◆ **Stored data**
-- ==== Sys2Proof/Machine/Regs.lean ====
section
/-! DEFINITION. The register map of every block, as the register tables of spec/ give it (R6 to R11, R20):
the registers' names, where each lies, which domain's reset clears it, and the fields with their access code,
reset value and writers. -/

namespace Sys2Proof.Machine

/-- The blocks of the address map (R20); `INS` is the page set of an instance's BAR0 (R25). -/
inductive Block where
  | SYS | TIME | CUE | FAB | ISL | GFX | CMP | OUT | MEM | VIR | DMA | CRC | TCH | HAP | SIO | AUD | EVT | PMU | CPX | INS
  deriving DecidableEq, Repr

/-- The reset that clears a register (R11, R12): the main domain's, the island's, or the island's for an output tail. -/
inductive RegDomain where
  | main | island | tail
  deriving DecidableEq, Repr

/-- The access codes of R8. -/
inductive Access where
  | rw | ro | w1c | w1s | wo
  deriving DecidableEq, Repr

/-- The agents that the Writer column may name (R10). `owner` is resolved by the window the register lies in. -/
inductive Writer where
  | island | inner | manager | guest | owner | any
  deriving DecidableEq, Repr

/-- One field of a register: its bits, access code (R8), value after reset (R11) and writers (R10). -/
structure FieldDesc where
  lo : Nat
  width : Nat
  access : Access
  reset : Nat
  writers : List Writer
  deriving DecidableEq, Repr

◆ **Try it**
Without skipping a line, retype the full listing.

◆ **Your solution**
-- ==== Sys2Proof/Machine/Regs.lean ====
section
/-! DEFINITION. The register map of every block, as the register tables of spec/ give it (R6 to R11, R20):
the registers' names, where each lies, which domain's reset clears it, and the fields with their access code,
reset value and writers. -/

namespace Sys2Proof.Machine

/-- The blocks of the address map (R20); `INS` is the page set of an instance's BAR0 (R25). -/
inductive Block where
  | SYS | TIME | CUE | FAB | ISL | GFX | CMP | OUT | MEM | VIR | DMA | CRC | TCH | HAP | SIO | AUD | EVT | PMU | CPX | INS
  deriving DecidableEq, Repr

/-- The reset that clears a register (R11, R12): the main domain's, the island's, or the island's for an output tail. -/
inductive RegDomain where
  | main | island | tail
  deriving DecidableEq, Repr

/-- The access codes of R8. -/
inductive Access where
  | rw | ro | w1c | w1s | wo
  deriving DecidableEq, Repr

/-- The agents that the Writer column may name (R10). `owner` is resolved by the window the register lies in. -/
inductive Writer where
  | island | inner | manager | guest | owner | any
  deriving DecidableEq, Repr

/-- One field of a register: its bits, access code (R8), value after reset (R11) and writers (R10). -/
structure FieldDesc where
  lo : Nat
  width : Nat
  access : Access
  reset : Nat
  writers : List Writer
  deriving DecidableEq, Repr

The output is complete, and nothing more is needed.